The CME FedWatch Tool is currently showing a 52.8% chance of a 25bp rate cut on March 18 and a 47.2% chance of a 50bp cut. 

“There’s a fairly good chance we could see some kind of policy loosening over the next couple of months,” said Hunter. 

The market’s aggressive expectations of further rate cuts in the U.S. can also force the Fed’s hand to cut, added Hunter. “If the general situation stays as it is, let alone continues to deteriorate, and the Fed were to not follow through and cut rates then it could cause a fair nasty reaction,” he said.  

Super Tuesday

Another supportive driver for gold is the U.S. presidential election. Next week will see the Super Tuesday Democratic primaries in 15 states. And there is a high chance that Bernie Sanders comes out on top. 

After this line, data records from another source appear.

def wit_MailboxesCarryMessages_6 : State :=
    ((up [(pMBOX, 1, MBOX_MCFG_EN, 1), (pMBOX, 1, MBOX_MSTAT_WR, 3),
    (pDRAM, 0, DRAM_STATUS_READY, 1)]).on (fun h => h.onDom (fun d =>
    { d with rxq := [⟨1, 1, ⟨5, 9, 2, 2, 1, 33, [0x0114000002, 7, 8]⟩⟩] })) : State)

theorem test_MailboxesCarryMessages_6 :
    (wit_MailboxesCarryMessages_6.hw.dom.rxq = [⟨(1 : Nat), (1 : Nat),
    (⟨5, 9, 2, 2, 1, 33, [0x0114000002, 7, 8]⟩ : Frame)⟩] ∧ (⟨5, 9, 2, 2, 1, 33, [0x0114000002, 7, 8]⟩ : Frame).tc = 2
    ∧ (⟨5, 9, 2, 2, 1, 33, [0x0114000002, 7, 8]⟩ : Frame).kind = 1 ∧ (0x0114000002 : Nat) = ((⟨5, 9, 2, 2, 1, 33,
    [0x0114000002, 7, 8]⟩ : Frame).words.getD 0 0).toNat ∧ (1 : Nat) = bitsOf (0x0114000002 : Nat) 32 6 ∧ (⟨5, 9, 2,
    2, 1, 33, [0x0114000002, 7, 8]⟩ : Frame).words.length = (0x0114000002 : Nat) % 128 + 1 ∧ (0x0114000002 : Nat) %
    128 ≤ 99) ∧ (wit_MailboxesCarryMessages_6.hw.f pMBOX (1 : Nat) MBOX_MCFG_EN = 1 ∧
    wit_MailboxesCarryMessages_6.hw.f pMBOX (1 : Nat) MBOX_MRXDONE_RXCNT < 4 ∧
    wit_MailboxesCarryMessages_6.hw.dramReady = true ∧ (0x10000000 + 1024 + 128 + 128 * 3 : Nat) =
    wit_MailboxesCarryMessages_6.hw.mboxBase (1 : Nat) + 128 + 128 * wit_MailboxesCarryMessages_6.hw.f pMBOX (1 : Nat)
    MBOX_MSTAT_WR)  := by decide +kernel

def wit_MailboxesCarryMessages_7 : State :=
    ((up []).on (fun h => h.onDom (fun d =>
    { d with rxq := [⟨1, 1, ⟨5, 9, 2, 2, 2, 33, [0x0114000002]⟩⟩] })) : State)

theorem test_MailboxesCarryMessages_7 :
    (wit_MailboxesCarryMessages_7.hw.dom.rxq = [⟨(1 : Nat), (1 : Nat),
    (⟨5, 9, 2, 2, 2, 33, [0x0114000002]⟩ : Frame)⟩] ∧ (⟨5, 9, 2, 2, 2, 33, [0x0114000002]⟩ : Frame).tc = 2 ∧ (⟨5, 9,
    2, 2, 2, 33, [0x0114000002]⟩ : Frame).kind = 2 ∧ (0x0114000002 : Nat) = ((⟨5, 9, 2, 2, 2, 33, [0x0114000002]⟩ :
    Frame).words.getD 0 0).toNat ∧ (5 : Nat) = bitsOf (0x0114000002 : Nat) 26 6) ∧ ((after (exec .mboxNak
    wit_MailboxesCarryMessages_7)).hw.f pMBOX (5 : Nat) MBOX_MSTAT_NAKED = 1 ∧ (after (exec .mboxNak
    wit_MailboxesCarryMessages_7)).hw.f pMBOX (5 : Nat) MBOX_MSTAT_NAK_CAUSE = (0x0114000002 : Nat) % 4 ∧ (after (exec
    .mboxNak wit_MailboxesCarryMessages_7)).hw.f pMBOX 0 MBOX_IRQ_NAK = 1 ∧ (after (exec .mboxNak
    wit_MailboxesCarryMessages_7)).hw.dom.rxq = [] ∧ (after (exec .mboxNak wit_MailboxesCarryMessages_7)).mem =
    wit_MailboxesCarryMessages_7.mem)  := by decide +kernel

def wit_MailboxesCarryMessages_8 : State :=
    (up [(pMBOX, 0, MBOX_MRXDONE_RXCNT, 3), (pMBOX, 0, MBOX_MSTAT_RD,
    3)] : State)

theorem test_MailboxesCarryMessages_8 :
    (accepts wit_MailboxesCarryMessages_8.hw (.core 0 : Requester) pMBOX =
    true ∧ (0 : Nat) = wit_MailboxesCarryMessages_8.hw.chsel pMBOX (.core 0 : Requester)) ∧ (if
    wit_MailboxesCarryMessages_8.hw.f pMBOX (0 : Nat) MBOX_MRXDONE_RXCNT = 0 then (after (exec (.mboxRxdone (.core 0 :
    Requester)) wit_MailboxesCarryMessages_8)).hw.f pMBOX (0 : Nat) MBOX_MRXDONE_RXCNT = 0 ∧ (after (exec (.mboxRxdone
    (.core 0 : Requester)) wit_MailboxesCarryMessages_8)).hw.f pMBOX (0 : Nat) MBOX_MSTAT_RD =
    wit_MailboxesCarryMessages_8.hw.f pMBOX (0 : Nat) MBOX_MSTAT_RD else (after (exec (.mboxRxdone (.core 0 :
    Requester)) wit_MailboxesCarryMessages_8)).hw.f pMBOX (0 : Nat) MBOX_MRXDONE_RXCNT =
    wit_MailboxesCarryMessages_8.hw.f pMBOX (0 : Nat) MBOX_MRXDONE_RXCNT - 1 ∧ (after (exec (.mboxRxdone (.core 0 :
    Requester)) wit_MailboxesCarryMessages_8)).hw.f pMBOX (0 : Nat) MBOX_MSTAT_RD = (wit_MailboxesCarryMessages_8.hw.f
    pMBOX (0 : Nat) MBOX_MSTAT_RD + 1) % 4) ∧ ((after (exec (.mboxRxdone (.core 0 : Requester))
    wit_MailboxesCarryMessages_8)).mem = wit_MailboxesCarryMessages_8.mem ∧ (after (exec (.mboxRxdone (.core 0 :
    Requester)) wit_MailboxesCarryMessages_8)).hw.ports = wit_MailboxesCarryMessages_8.hw.ports ∧ (after (exec
    (.mboxRxdone (.core 0 : Requester)) wit_MailboxesCarryMessages_8)).hw.dom = wit_MailboxesCarryMessages_8.hw.dom)
     := by decide +kernel

def wit_EthernetPortsMoveFrames_1 : State :=
    (up [(pETH 1, 0, ETH_CTRL_EN, 1)] : State)

theorem test_EthernetPortsMoveFrames_1 :
    (wit_EthernetPortsMoveFrames_1.hw.b (pETH (1 : Fin 2)) 0 ETH_CTRL_EN
    = true ∧ wit_EthernetPortsMoveFrames_1.hw.domainRuns (46 + (1 : Fin 2)) = true ∧ ((true : Bool) = false ∨ ([1, 2,
    3] : List (BitVec 8)).length < 60 ∨ 1518 < ([1, 2, 3] : List (BitVec 8)).length)) ∧ ((after (exec
    (.ethFrameReceive (1 : Fin 2) ([1, 2, 3] : List (BitVec 8)) (true : Bool) (0 : Fin 64))
    wit_EthernetPortsMoveFrames_1)).mem = wit_EthernetPortsMoveFrames_1.mem ∧ (after (exec (.ethFrameReceive (1 : Fin
    2) ([1, 2, 3] : List (BitVec 8)) (true : Bool) (0 : Fin 64)) wit_EthernetPortsMoveFrames_1)).hw.f (pETH (1 : Fin
    2)) 0 ETH_DROP_CNT_COUNT = (wit_EthernetPortsMoveFrames_1.hw.f (pETH (1 : Fin 2)) 0 ETH_DROP_CNT_COUNT + 1) % 2 ^
    40 ∧ (after (exec (.ethFrameReceive (1 : Fin 2) ([1, 2, 3] : List (BitVec 8)) (true : Bool) (0 : Fin 64))
    wit_EthernetPortsMoveFrames_1)).hw.f (pETH (1 : Fin 2)) 0 ETH_IRQ_DROP = 1 ∧ (after (exec (.ethFrameReceive (1 :
    Fin 2) ([1, 2, 3] : List (BitVec 8)) (true : Bool) (0 : Fin 64)) wit_EthernetPortsMoveFrames_1)).hw.f (pETH (1 :
    Fin 2)) 0 ETH_RX_CNT_COUNT = wit_EthernetPortsMoveFrames_1.hw.f (pETH (1 : Fin 2)) 0 ETH_RX_CNT_COUNT)
     := by decide +kernel

def wit_EthernetPortsMoveFrames_2 : State :=
    (up [(pETH 0, 0, ETH_CTRL_EN, 1), (pETH 0, 0, ETH_RXSIZE_WORDS,
    100), (pETH 0, 0, ETH_RXBASE_ADDR, 0x4000100), (pETH 0, 0, ETH_RXWR_PTR, 10)] : State)

theorem test_EthernetPortsMoveFrames_2 :
    (frameGood wit_EthernetPortsMoveFrames_2.hw (0 : Fin 2)
    ((List.replicate 60 0xFF : List (BitVec 8)).map (·.toNat)) = true ∧ wit_EthernetPortsMoveFrames_2.hw.toService (0
    : Fin 2) ((List.replicate 60 0xFF : List (BitVec 8)).map (·.toNat)) = none ∧ (100 : Nat) =
    wit_EthernetPortsMoveFrames_2.hw.f (pETH (0 : Fin 2)) 0 ETH_RXSIZE_WORDS ∧ (0x4000100 : Nat) =
    wit_EthernetPortsMoveFrames_2.hw.f (pETH (0 : Fin 2)) 0 ETH_RXBASE_ADDR ∧ (10 : Nat) =
    wit_EthernetPortsMoveFrames_2.hw.f (pETH (0 : Fin 2)) 0 ETH_RXWR_PTR ∧ (15 : Nat) = 3 + ((List.replicate 60 0xFF :
    List (BitVec 8)).length + 4) / 5) ∧ ((10 : Nat) + (15 : Nat) ≤ (100 : Nat) ∧ wit_EthernetPortsMoveFrames_2.hw.f
    (pETH (0 : Fin 2)) 0 ETH_RXRD_PTR < (100 : Nat) ∧ (15 : Nat) ≤ ringFree (100 : Nat) (10 : Nat)
    (wit_EthernetPortsMoveFrames_2.hw.f (pETH (0 : Fin 2)) 0 ETH_RXRD_PTR) ∧ (List.range (15 : Nat)).all (fun i =>
    wit_EthernetPortsMoveFrames_2.hw.sramOk ((0x4000100 : Nat) + (10 : Nat) + i)) = true)  := by decide +kernel

def wit_EthernetPortsMoveFrames_3 : State :=
    (up [(pETH 0, 0, ETH_CTRL_EN, 1), (pETH 0, 0, ETH_RXSIZE_WORDS,
    20), (pETH 0, 0, ETH_RXWR_PTR, 10), (pETH 0, 0, ETH_RXRD_PTR, 18)] : State)

theorem test_EthernetPortsMoveFrames_3 :
    (frameGood wit_EthernetPortsMoveFrames_3.hw (0 : Fin 2)
    ((List.replicate 60 0xFF : List (BitVec 8)).map (·.toNat)) = true ∧ wit_EthernetPortsMoveFrames_3.hw.toService (0
    : Fin 2) ((List.replicate 60 0xFF : List (BitVec 8)).map (·.toNat)) = none ∧ (20 : Nat) =
    wit_EthernetPortsMoveFrames_3.hw.f (pETH (0 : Fin 2)) 0 ETH_RXSIZE_WORDS ∧ (10 : Nat) =
    wit_EthernetPortsMoveFrames_3.hw.f (pETH (0 : Fin 2)) 0 ETH_RXWR_PTR ∧ (18 : Nat) =
    wit_EthernetPortsMoveFrames_3.hw.f (pETH (0 : Fin 2)) 0 ETH_RXRD_PTR ∧ (10 : Nat) < (20 : Nat) ∧ (18 : Nat) < (20
    : Nat)) ∧ (ringFree (20 : Nat) (10 : Nat) (18 : Nat) < 3 + ((List.replicate 60 0xFF : List (BitVec 8)).length + 4)
    / 5) ∧ ((after (exec (.ethFrameReceive (0 : Fin 2) (List.replicate 60 0xFF : List (BitVec 8)) true (5 : Fin 64))
    wit_EthernetPortsMoveFrames_3)).mem = wit_EthernetPortsMoveFrames_3.mem ∧ (after (exec (.ethFrameReceive (0 : Fin
    2) (List.replicate 60 0xFF : List (BitVec 8)) true (5 : Fin 64)) wit_EthernetPortsMoveFrames_3)).hw.f (pETH (0 :
    Fin 2)) 0 ETH_DROP_CNT_COUNT = (wit_EthernetPortsMoveFrames_3.hw.f (pETH (0 : Fin 2)) 0 ETH_DROP_CNT_COUNT + 1) %
    2 ^ 40 ∧ (after (exec (.ethFrameReceive (0 : Fin 2) (List.replicate 60 0xFF : List (BitVec 8)) true (5 : Fin 64))
    wit_EthernetPortsMoveFrames_3)).hw.f (pETH (0 : Fin 2)) 0 ETH_IRQ_DROP = 1 ∧ (after (exec (.ethFrameReceive (0 :
    Fin 2) (List.replicate 60 0xFF : List (BitVec 8)) true (5 : Fin 64)) wit_EthernetPortsMoveFrames_3)).hw.f (pETH (0
    : Fin 2)) 0 ETH_RXWR_PTR = (10 : Nat))  := by decide +kernel

def wit_EthernetPortsMoveFrames_4 : State :=
    (up [(pETH 0, 0, ETH_CTRL_EN, 1), (pETH 0, 0, ETH_IPV4_ADDR,
    0x0A000001), (pSVC, 0, SVC_CTRL_EN, 1)] : State)

theorem test_EthernetPortsMoveFrames_4 :
    (frameGood wit_EthernetPortsMoveFrames_4.hw (0 : Fin 2)
    ((List.replicate 6 0xFF ++ [2, 0, 0, 0, 0, 1, 8, 0, 0x45, 0, 0, 44, 0, 0, 0, 0, 64, 17, 0, 0, 10, 0, 0, 9, 10, 0,
    0, 1, 0x12, 0x34, 0x9E, 0x20, 0, 24, 0, 0, 0x47, 0x53, 1, 6, 3, 0, 0, 0, 0, 0, 0, 0, 0, 0, 0, 0, 0, 0] : List
    (BitVec 8)).map (·.toNat)) = true ∧ wit_EthernetPortsMoveFrames_4.hw.toService (0 : Fin 2) ((List.replicate 6 0xFF
    ++ [2, 0, 0, 0, 0, 1, 8, 0, 0x45, 0, 0, 44, 0, 0, 0, 0, 64, 17, 0, 0, 10, 0, 0, 9, 10, 0, 0, 1, 0x12, 0x34, 0x9E,
    0x20, 0, 24, 0, 0, 0x47, 0x53, 1, 6, 3, 0, 0, 0, 0, 0, 0, 0, 0, 0, 0, 0, 0, 0] : List (BitVec 8)).map (·.toNat)) =
    some (⟨0, false, 0x0A000009, 0x1234, [0x47, 0x53, 1, 6, 3, 0, 0, 0, 0, 0, 0, 0, 0, 0, 0, 0]⟩ : Dgram) ∧
    wit_EthernetPortsMoveFrames_4.hw.b pSVC 0 SVC_CTRL_EN = true ∧ wit_EthernetPortsMoveFrames_4.hw.domainRuns 33 =
    true ∧ svcMessage (⟨0, false, 0x0A000009, 0x1234, [0x47, 0x53, 1, 6, 3, 0, 0, 0, 0, 0, 0, 0, 0, 0, 0, 0]⟩ :
    Dgram).bytes = true) ∧ ((after (exec (.ethFrameReceive (0 : Fin 2) (List.replicate 6 0xFF ++ [2, 0, 0, 0, 0, 1, 8,
    0, 0x45, 0, 0, 44, 0, 0, 0, 0, 64, 17, 0, 0, 10, 0, 0, 9, 10, 0, 0, 1, 0x12, 0x34, 0x9E, 0x20, 0, 24, 0, 0, 0x47,
    0x53, 1, 6, 3, 0, 0, 0, 0, 0, 0, 0, 0, 0, 0, 0, 0, 0] : List (BitVec 8)) true (5 : Fin 64))
    wit_EthernetPortsMoveFrames_4)).hw.svcq = wit_EthernetPortsMoveFrames_4.hw.svcq ++ [(⟨0, false, 0x0A000009,
    0x1234, [0x47, 0x53, 1, 6, 3, 0, 0, 0, 0, 0, 0, 0, 0, 0, 0, 0]⟩ : Dgram)] ∧ (after (exec (.ethFrameReceive (0 :
    Fin 2) (List.replicate 6 0xFF ++ [2, 0, 0, 0, 0, 1, 8, 0, 0x45, 0, 0, 44, 0, 0, 0, 0, 64, 17, 0, 0, 10, 0, 0, 9,
    10, 0, 0, 1, 0x12, 0x34, 0x9E, 0x20, 0, 24, 0, 0, 0x47, 0x53, 1, 6, 3, 0, 0, 0, 0, 0, 0, 0, 0, 0, 0, 0, 0, 0] :
    List (BitVec 8)) true (5 : Fin 64)) wit_EthernetPortsMoveFrames_4)).mem = wit_EthernetPortsMoveFrames_4.mem ∧
    (after (exec (.ethFrameReceive (0 : Fin 2) (List.replicate 6 0xFF ++ [2, 0, 0, 0, 0, 1, 8, 0, 0x45, 0, 0, 44, 0,
    0, 0, 0, 64, 17, 0, 0, 10, 0, 0, 9, 10, 0, 0, 1, 0x12, 0x34, 0x9E, 0x20, 0, 24, 0, 0, 0x47, 0x53, 1, 6, 3, 0, 0,
    0, 0, 0, 0, 0, 0, 0, 0, 0, 0, 0] : List (BitVec 8)) true (5 : Fin 64)) wit_EthernetPortsMoveFrames_4)).hw.f (pETH
    (0 : Fin 2)) 0 ETH_RX_CNT_COUNT = (wit_EthernetPortsMoveFrames_4.hw.f (pETH (0 : Fin 2)) 0 ETH_RX_CNT_COUNT + 1) %
    2 ^ 40)  := by decide +kernel

def wit_EthernetPortsMoveFrames_5 : State :=
    ((up [(pETH 0, 0, ETH_CTRL_EN, 1), (pETH 0, 0, ETH_TXSIZE_WORDS,
    100), (pETH 0, 0, ETH_TXBASE_ADDR, 0x4000100), (pETH 0, 0, ETH_TXWR_PTR, 13)]).wr 0x4000100 0x0A5001003C : State)

theorem test_EthernetPortsMoveFrames_5 :
    (txRecordIs wit_EthernetPortsMoveFrames_5 (0 : Fin 2) (0x0A5001003C :
    Nat) (List.replicate 60 0 : List Nat) = true ∧ bitOf (0x0A5001003C : Nat) 38 = false ∧ bitOf (0x0A5001003C : Nat)
    17 = false) ∧ ((wit_EthernetPortsMoveFrames_5.hw.out ++ [Out.eth (0 : Fin 2) (List.replicate 60 0 : List Nat)])
    <+: (after (exec (.ethFrameTransmit (0 : Fin 2) (3 : Fin 64)) wit_EthernetPortsMoveFrames_5)).hw.out ∧ (after
    (exec (.ethFrameTransmit (0 : Fin 2) (3 : Fin 64)) wit_EthernetPortsMoveFrames_5)).mem =
    wit_EthernetPortsMoveFrames_5.mem ∧ (after (exec (.ethFrameTransmit (0 : Fin 2) (3 : Fin 64))
    wit_EthernetPortsMoveFrames_5)).hw.f (pETH (0 : Fin 2)) 0 ETH_TX_CNT_COUNT = (wit_EthernetPortsMoveFrames_5.hw.f
    (pETH (0 : Fin 2)) 0 ETH_TX_CNT_COUNT + 1) % 2 ^ 40) ∧ ((after (exec (.ethFrameTransmit (0 : Fin 2) (3 : Fin 64))
    wit_EthernetPortsMoveFrames_5)).hw.f (pETH (0 : Fin 2)) 0 ETH_TXRD_PTR = (wit_EthernetPortsMoveFrames_5.hw.f (pETH
    (0 : Fin 2)) 0 ETH_TXRD_PTR + 1 + ((0x0A5001003C : Nat) % 65536 + 4) / 5) % wit_EthernetPortsMoveFrames_5.hw.f
    (pETH (0 : Fin 2)) 0 ETH_TXSIZE_WORDS) ∧ ((after (exec (.ethFrameTransmit (0 : Fin 2) (3 : Fin 64))
    wit_EthernetPortsMoveFrames_5)).hw.txts.at [] (0 : Fin 2) = (if bitOf (0x0A5001003C : Nat) 16 = true then
    (wit_EthernetPortsMoveFrames_5.hw.txts.at [] (0 : Fin 2)).drop ((wit_EthernetPortsMoveFrames_5.hw.txts.at [] (0 :
    Fin 2)).length - 15) ++ [⟨bitsOf (0x0A5001003C : Nat) 28 8, wit_EthernetPortsMoveFrames_5.hw.domTime + (3 : Fin
    64)⟩] else wit_EthernetPortsMoveFrames_5.hw.txts.at [] (0 : Fin 2))) ∧ (if bitOf (0x0A5001003C : Nat) 16 = true ∧
    16 ≤ (wit_EthernetPortsMoveFrames_5.hw.txts.at [] (0 : Fin 2)).length then (after (exec (.ethFrameTransmit (0 :
    Fin 2) (3 : Fin 64)) wit_EthernetPortsMoveFrames_5)).hw.f (pETH (0 : Fin 2)) 0 ETH_IRQ_TXTS_OVF = 1 else True)
     := by decide +kernel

“On the political side we gear up for Super Tuesday (3 March), with expectations high that Bernie Sanders will do well here – gold is our clear hedge against political angst here,” Pepperstone head of research Chris Weston said on Wednesday. 

Data on the radar

U.S. macro data next week could be viewed as less important even though traders will get a look at the U.S. nonfarm payrolls report, said McKay.

“On the data calendar, we will have some readings of manufacturing ISM in the U.S. as well as the jobs number. Although with what’s happening now, the economic data might be losing a bit of its market power, at least the U.S. data,” he said. 

Chinese manufacturing numbers will be important to monitor as they will show “impact of the virus and just how bad things contracted,” McKay added. 

Chinese manufacturing PMI numbers are due out on Saturday. The U.S. ISM manufacturing PMI are scheduled for Monday, followed by the U.S. ISM non-manufacturing PMI figures on Wednesday, factory orders on Thursday, and nonfarm payrolls on Friday. 

The Bank of Canada will also be announcing its interest rate decision on Wednesday, with markets projecting no change in rates at the March meeting.